Prompt » Look below for the line containing "(hx : b[i]? = some x) : x ∈ ws := by"; from there, print each line exactly up to and including the line containing "(Nat.le_sub_one_of_lt hkj) hx)", and stop.

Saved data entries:
/-! ### The function `trim` (40_frequency.md R121) -/

/-- `trim` is Mathlib's removal from the right, of the bytes in WS. -/
theorem trim_eq_rdropWhile (ws b : List Byte) : trim ws b = b.rdropWhile ws.contains := rfl

/-- What `trim` removes is a suffix of bytes in WS. -/
theorem exists_trim_append_eq (ws b : List Byte) : ∃ w, trim ws b ++ w = b ∧ ∀ x ∈ w, x ∈ ws :=
  ⟨b.rtakeWhile ws.contains, List.rdropWhile_append_rtakeWhile, fun _ hx =>
    List.contains_iff_mem.1 (List.mem_rtakeWhile_imp hx)⟩

theorem trim_eq_take (ws b : List Byte) : trim ws b = b.take (trim ws b).length :=
  List.prefix_iff_eq_take.1 (List.rdropWhile_prefix ws.contains b)

theorem getLast_trim_not_mem {ws b : List Byte} (h : trim ws b ≠ []) : (trim ws b).getLast h ∉ ws :=
  fun hmem => List.rdropWhile_last_not ws.contains b h (List.contains_iff_mem.2 hmem)

theorem trim_trim (ws b : List Byte) : trim ws (trim ws b) = trim ws b := by
  simp only [trim_eq_rdropWhile, List.rdropWhile_idempotent]

/-- The prefix `trim` keeps is empty or ends in a byte that is not in WS. -/
theorem trim_ends_outside_ws (ws b : List Byte) :
    (trim ws b).length = 0 ∨ ∃ x, b[(trim ws b).length - 1]? = some x ∧ x ∉ ws := by
  obtain ⟨w, hw, -⟩ := exists_trim_append_eq ws b
  by_cases hnil : trim ws b = []
  · exact .inl (List.length_eq_zero_iff.2 hnil)
  · have hpos := Nat.sub_one_lt_of_lt (List.length_pos_iff.2 hnil)
    have hlast : (trim ws b ++ w)[(trim ws b).length - 1]? = some ((trim ws b).getLast hnil) := by
      rw [List.getElem?_append_left hpos, ← List.getLast?_eq_getElem?, List.getLast?_eq_some_getLast]
    rw [hw] at hlast
    exact .inr ⟨_, hlast, getLast_trim_not_mem hnil⟩

/-- Every byte after the prefix `trim` keeps is in WS. -/
theorem mem_ws_of_trim_length_le {ws b : List Byte} {i : Nat} {x : Byte} (hi : (trim ws b).length ≤ i)
    (hx : b[i]? = some x) : x ∈ ws := by
  obtain ⟨w, hw, hws⟩ := exists_trim_append_eq ws b
  rw [← hw, List.getElem?_append_right hi] at hx
  exact hws x (List.mem_of_getElem? hx)

/-- Settles O20: `k` is the length `trim` keeps; the byte before it is not in WS, and every byte after it is. -/
theorem trimIsTheGreatestPrefixNotEndingInWhitespace : Obligations.TrimIsTheGreatestPrefixNotEndingInWhitespace := by
  unfold Obligations.TrimIsTheGreatestPrefixNotEndingInWhitespace
  refine ⟨fun ws b => ⟨(trim ws b).length, trim_length_le ws b, trim_eq_take ws b, trim_ends_outside_ws ws b, ?_⟩,
    fun x => Iff.rfl⟩
  rintro j hkj - (rfl | ⟨x, hx, hnot⟩)
  · exact Nat.not_lt_zero _ hkj
  · exact hnot (mem_ws_of_trim_length_le (Nat.le_sub_one_of_lt hkj) hx)

/-! ### TRIM (40_frequency.md R120) -/

/-- After TRIM's work the input is the trimmed input. -/
theorem inputBytes_trimStage (s : State) : inputBytes (trimStage s) = trim s.cfg.ws (inputBytes s) := by
  have hlen : (trimStage s).inLen.toNat = (trim s.cfg.ws (inputBytes s)).length :=
    toNat_ofNat_word ((trim_length_le _ _).trans_lt (inputBytes_length_lt s))
  rw [inputBytes_take (trimStage_inLen_le s) rfl rfl, hlen, ← trim_eq_take]

/-- TRIM's work does nothing to an input that is trimmed already. -/
theorem trimStage_eq_self {s : State} (h : trim s.cfg.ws (inputBytes s) = inputBytes s) : trimStage s = s := by
  rw [trimStage, h, inputBytes_length, BitVec.ofNat_toNat, BitVec.setWidth_eq]
  rfl

/-- Settles O19: TRIM's work leaves the trimmed input, and a trimmed input is left alone. -/
theorem trimShortensTheInput : Obligations.TrimShortensTheInput := by
  unfold Obligations.TrimShortensTheInput
  intro s
  have hin : inputBytes (succeed (trimStage s)) = trim s.cfg.ws (inputBytes s) :=
    (inputBytes_congr rfl rfl rfl).trans (inputBytes_trimStage s)
  have htrimmed : trim s.cfg.ws (inputBytes (succeed (trimStage s))) = inputBytes (succeed (trimStage s)) := by
    rw [hin, trim_trim]
  refine ⟨succeed (trimStage s), exec_trim s, rfl, hin, ?_⟩
  rw [exec_trim, trimStage_eq_self htrimmed]
  rfl

/-! ### The function `analyze` (40_frequency.md R126) -/

/-- No count wraps: each is at most the length of the input. -/
theorem toNat_entry_analyze {b : List Byte} (hb : b.length < 2 ^ 32) (s : Byte) :
    (entry (analyze b) s).toNat = b.count s := by
  rw [analyze, entry_tabulate, toNat_ofNat_word (List.count_le_length.trans_lt hb)]

/-- A count is the number of positions that hold the symbol. -/
theorem count_eq_length_positions (b : List Byte) (s : Byte) :
    b.count s = ((List.range b.length).filter fun i => b[i]? == some s).length := by
  rw [← List.countP_eq_length_filter, ← List.count_filterMap, filterMap_range_getElem?]

theorem analyze_perm {b b' : List Byte} (h : b.Perm b') : analyze b' = analyze b :=
  table_ext fun s => by rw [analyze, analyze, entry_tabulate, entry_tabulate, h.count_eq]

theorem entry_analyze_ne_zero_iff {b : List Byte} (hb : b.length < 2 ^ 32) (s : Byte) :
    entry (analyze b) s ≠ 0#32 ↔ s ∈ b := by
  rw [← List.count_pos_iff, ← toNat_entry_analyze hb, Nat.pos_iff_ne_zero, ne_eq, ne_eq, BitVec.toNat_eq,
    BitVec.toNat_ofNat, Nat.zero_mod]

/-- Settles O21: no count wraps, and each clause is then one about `List.count`. -/
theorem analyzeCountsEverySymbol : Obligations.AnalyzeCountsEverySymbol := by
  unfold Obligations.AnalyzeCountsEverySymbol
  refine fun b hb => ⟨fun s => ?_, freqTotal_analyze hb, fun s => ?_, fun _ => analyze_perm,
    entry_analyze_ne_zero_iff hb⟩
  · rw [toNat_entry_analyze hb, count_eq_length_positions]
  · rw [toNat_entry_analyze hb]
    exact List.count_le_length

/-! ### ANALYZE (40_frequency.md R125) -/

/-- The entries of `analyze b` that are not 0 are as many as the different bytes of `b` (10_state.md R28). -/
theorem symbolCount_analyze {b : List Byte} (hb : b.length < 2 ^ 32) : symbolCount (analyze b) = b.dedup.length := by
  have hperm : (allSymbols.filter fun s => entry (analyze b) s != 0#32).Perm b.dedup := by
    refine (List.perm_ext_iff_of_nodup (allSymbols_nodup.filter _) b.nodup_dedup).2 fun s => ?_
    rw [List.mem_filter, bne_iff_ne, entry_analyze_ne_zero_iff hb, List.mem_dedup]
    exact and_iff_right (mem_allSymbols s)
  rw [symbolCount, toList_eq_map_entry, List.countP_map, List.countP_eq_length_filter]
  exact hperm.length_eq

/-- Settles O22: ANALYZE always runs its work, and NSYM holds the number of entries without wrapping. -/
theorem analyzeFillsTheFrequencyTable : Obligations.AnalyzeFillsTheFrequencyTable := by
  unfold Obligations.AnalyzeFillsTheFrequencyTable
  intro s
  have hnsym : (succeed (analyzeStage s)).nsym.toNat = symbolCount (analyze (inputBytes s)) :=
    toNat_ofNat_word ((symbolCount_le _).trans_lt (by decide))
  exact ⟨_, exec_analyze s, rfl, hnsym.trans (symbolCount_analyze (inputBytes_length_lt s))⟩

end Sys2Proof.Machine

/-! ## BUILD: its completion, the pops, the degenerate tables and the shape of the tree (41_tree.md) -/

namespace Sys2Proof.Machine

open Sys2Proof

/-! ### BUILD in phase Analyzed (41_tree.md R140) -/

/-- Settles O23: BUILD runs its work in its phase, and that work and `succeed` write the named fields only. -/
theorem buildCompletesInPhaseAnalyzed : Obligations.BuildCompletesInPhaseAnalyzed := by
  unfold Obligations.BuildCompletesInPhaseAnalyzed
  exact fun s hs => exec_build_legal hs

/-! ### The key order and a pop (41_tree.md R141, R142) -/

/-- The key of a node, in the lexicographic order: its frequency, then its index. -/
def nodeKey (ns : List Node) (k : Nat) : Nat ×ₗ Nat := toLex ((freqAt ns k).toNat, k)

theorem keyLt_iff {ns : List Node} {x y : Nat} : keyLt ns x y = true ↔
    (freqAt ns x).toNat < (freqAt ns y).toNat ∨ ((freqAt ns x).toNat = (freqAt ns y).toNat ∧ x < y) := by
  rw [keyLt, decide_eq_true_iff, BitVec.toNat_inj]

theorem keyLt_iff_nodeKey_lt {ns : List Node} {x y : Nat} : keyLt ns x y = true ↔ nodeKey ns x < nodeKey ns y := by
  rw [keyLt_iff, nodeKey, nodeKey, Prod.Lex.toLex_lt_toLex]

/-- Different nodes have different keys. -/
theorem nodeKey_injective (ns : List Node) : Function.Injective (nodeKey ns) :=
  fun _ _ h => congrArg (fun p => (ofLex p).2) h

/-- Of two nodes the one popped first has the smaller key. -/
theorem nodeKey_ite_le (ns : List Node) (j q : Nat) :
    nodeKey ns (if keyLt ns j q then j else q) ≤ nodeKey ns j ∧
      nodeKey ns (if keyLt ns j q then j else q) ≤ nodeKey ns q := by
  split
  · rename_i hlt
    exact ⟨le_rfl, (keyLt_iff_nodeKey_lt.1 hlt).le⟩
  · rename_i hnlt
    exact ⟨not_lt.1 fun h => hnlt (keyLt_iff_nodeKey_lt.2 h), le_rfl⟩

theorem nodeKey_argminKey_le (ns : List Node) (q : Nat) (qs : List Nat) :
    ∀ k ∈ q :: qs, nodeKey ns (argminKey ns q qs) ≤ nodeKey ns k := by
  induction qs generalizing q with
  | nil => simp [argminKey]
  | cons j qs ih =>
    have hstep : argminKey ns q (j :: qs) = argminKey ns (if keyLt ns j q then j else q) qs := rfl
    have hbest := ih (if keyLt ns j q then j else q)
    rw [← hstep, List.forall_mem_cons] at hbest
    obtain ⟨hhead, htail⟩ := hbest
    obtain ⟨hj, hq⟩ := nodeKey_ite_le ns j q
    rw [List.forall_mem_cons, List.forall_mem_cons]
    exact ⟨hhead.trans hq, hhead.trans hj, htail⟩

Exercise result »
    (hx : b[i]? = some x) : x ∈ ws := by
  obtain ⟨w, hw, hws⟩ := exists_trim_append_eq ws b
  rw [← hw, List.getElem?_append_right hi] at hx
  exact hws x (List.mem_of_getElem? hx)

/-- Settles O20: `k` is the length `trim` keeps; the byte before it is not in WS, and every byte after it is. -/
theorem trimIsTheGreatestPrefixNotEndingInWhitespace : Obligations.TrimIsTheGreatestPrefixNotEndingInWhitespace := by
  unfold Obligations.TrimIsTheGreatestPrefixNotEndingInWhitespace
  refine ⟨fun ws b => ⟨(trim ws b).length, trim_length_le ws b, trim_eq_take ws b, trim_ends_outside_ws ws b, ?_⟩,
    fun x => Iff.rfl⟩
  rintro j hkj - (rfl | ⟨x, hx, hnot⟩)
  · exact Nat.not_lt_zero _ hkj
  · exact hnot (mem_ws_of_trim_length_le (Nat.le_sub_one_of_lt hkj) hx)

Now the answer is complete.